CompileTimeTypingProblem

Last edit July 29, 2010

The compile time typing problem is the problem of assigning types to terms at compile-time (or "read time" - any time after the program is read but before its "main" function is executed). A term is essentially any expression within a program, including variables, parameters, data members of aggregates, and intermediate results from calculations or function calls. Each term in a language must be(*) assigned a specific type.

"Must be" here is technically untrue: for StaticTypeSafety, it is sufficient to prove that the term will be compatible with all operations performed upon it, which doesn't inherently require assigning a type-descriptor to the term (see TypeSafe). Even for optimization of representation, it is sufficient to identify the set of operations that might be performed upon a representation along with their estimated (or profiled) frequencies and probabilities and temporal constraints, and arrange the bits for some choice of access time, storage cost, and lazy evaluation. Neither of these require that a type descriptor (e.g. a type name or type structure) be assigned to the terms. Assuming one must do so can introduce some unnecessary complexity into the TypeSystem. However, CompileTimeTypingProblem remains a valid problem for languages that choose (for reasons that may be outside of StaticTypeSafety) to assign type descriptors to terms.

One immediate question is "what is a type"? There are many different useful definitions (including ThereAreNoTypes); here we treat types as sets; a type is a set of values and an object is an instance of the type if it is a member of the set containing all such instances. This definition assumes immutable objects; though it does extend to objects with mutable state as well.

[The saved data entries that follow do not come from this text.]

-- ==== Sys2Proof/Tests/Slice0.lean ====
section
/-! SUPPORT. Tests: the WellFormed smoke test, the decoding of every constructor from words written out from the
spec's encoding, single steps whose expected results are the vectors of `spec/95_test_vectors.md`, and for each
statement with hypotheses a concrete state that meets them. -/

namespace Sys2Proof.Tests

open Sys2Proof Sys2Proof.Machine

-- one theorem at a time: each is a kernel evaluation
set_option Elab.async false

/-! ### WellFormed refuses an ill-formed term of each check -/

/-- A BLIT of 2^24 bytes has no BLEN word (R106). -/
theorem test_wf_refuses_long_blit : blitFits (List.replicate (2 ^ 24) 0) = false := by
  unfold blitFits; rw [List.length_replicate]; decide

theorem test_wf_refuses_long_blit_instr : (Instr.blit 1 0 0 (List.replicate (2 ^ 24) 0)).wf .binary32 = false :=
  test_wf_refuses_long_blit

/-- A binary32 operand is one word (R107). -/
theorem test_wf_refuses_wide_real : (Instr.fltproc 0 0x100000000).wf .binary32 = false := by decide

theorem test_wf_takes_wide_real_in_binary64 : (Instr.fltproc 0 0x100000000).wf .binary64 = true := by decide

/-! ### Decoding: every constructor, from `95_test_vectors.md` section 2.1 -/

theorem test_decode_putpixel :
    decodeVideo .binary32 [0x01000005, 0x00010001] = .packet (.putpixel 5 1 1) [] := by decide +kernel

theorem test_decode_clear :
    decodeVideo .binary32 [0x02000007] = .packet (.clear 7) [] := by decide +kernel

theorem test_decode_hline :
    decodeVideo .binary32 [0x03000009, 0x0002FFFF, 0x00000003] = .packet (.hline 9 (-1) 2 3) [] := by decide +kernel

theorem test_decode_vline :
    decodeVideo .binary32 [0x04000004, 0x00020003, 0x00000005] = .packet (.vline 4 3 2 5) [] := by decide +kernel

theorem test_decode_fillrect :
    decodeVideo .binary32 [0x05000001, 0xFFFF0002, 0x00030005] = .packet (.fillrect 1 2 (-1) 5 3) [] := by decide +kernel

theorem test_decode_blit :
    decodeVideo .binary32 [0x06000002, 0x00000000, 0x00000005, 0x04030201, 0x00000005] = .packet (.blit 2 0 0 [1, 2, 3, 4, 5]) [] := by decide +kernel

theorem test_decode_flip :
    decodeVideo .binary32 [0x07000000] = .packet .flip [] := by decide +kernel

theorem test_decode_palwr :
    decodeVideo .binary32 [0x10000001, 0x00FF0000] = .packet (.palwr 1 ⟨255, 0, 0⟩) [] := by decide +kernel

theorem test_decode_palrd :
    decodeVideo .binary32 [0x11000001] = .packet (.palrd 1) [] := by decide +kernel

theorem test_decode_setgrad :
    decodeVideo .binary32 [0x12000010, 0x00000005, 0x00000000, 0x00FF8040] = .packet (.setgrad 16 5 ⟨0, 0, 0⟩ ⟨255, 128, 64⟩) [] := by decide +kernel

theorem test_decode_rotpal :
    decodeVideo .binary32 [0x13008010, 0x00000005] = .packet (.rotpal 16 true 5) [] := by decide +kernel

theorem test_decode_commit :
    decodeVideo .binary32 [0x14000000] = .packet .commit [] := by decide +kernel

theorem test_decode_pullf2b :
    decodeVideo .binary32 [0x15000000] = .packet .pullf2b [] := by decide +kernel

theorem test_decode_run :
    decodeVideo .binary32 [0x2000003C] = .packet (.run 60) [] := by decide +kernel

theorem test_decode_hookret :
    decodeVideo .binary32 [0x21000000] = .packet .hookret [] := by decide +kernel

Note that this definition implies that an object can be an instance of a (usually) infinite number of types. Most programming languages limit the number of distinct types allowed in a program; languages with nominal typing only recognize types that are explicitly declared by the programmer. Languages with structural typing face more difficulty; especially if types can be mutated at runtime. (See NominativeAndStructuralTyping). We will assume for the purposes of this discussion that the set of types in a program is a finite set. A type is maximal with respect to some property if a) the property holds for the type; and b) there are no subtypes of the type (in the finite set which we consider) that also have the property.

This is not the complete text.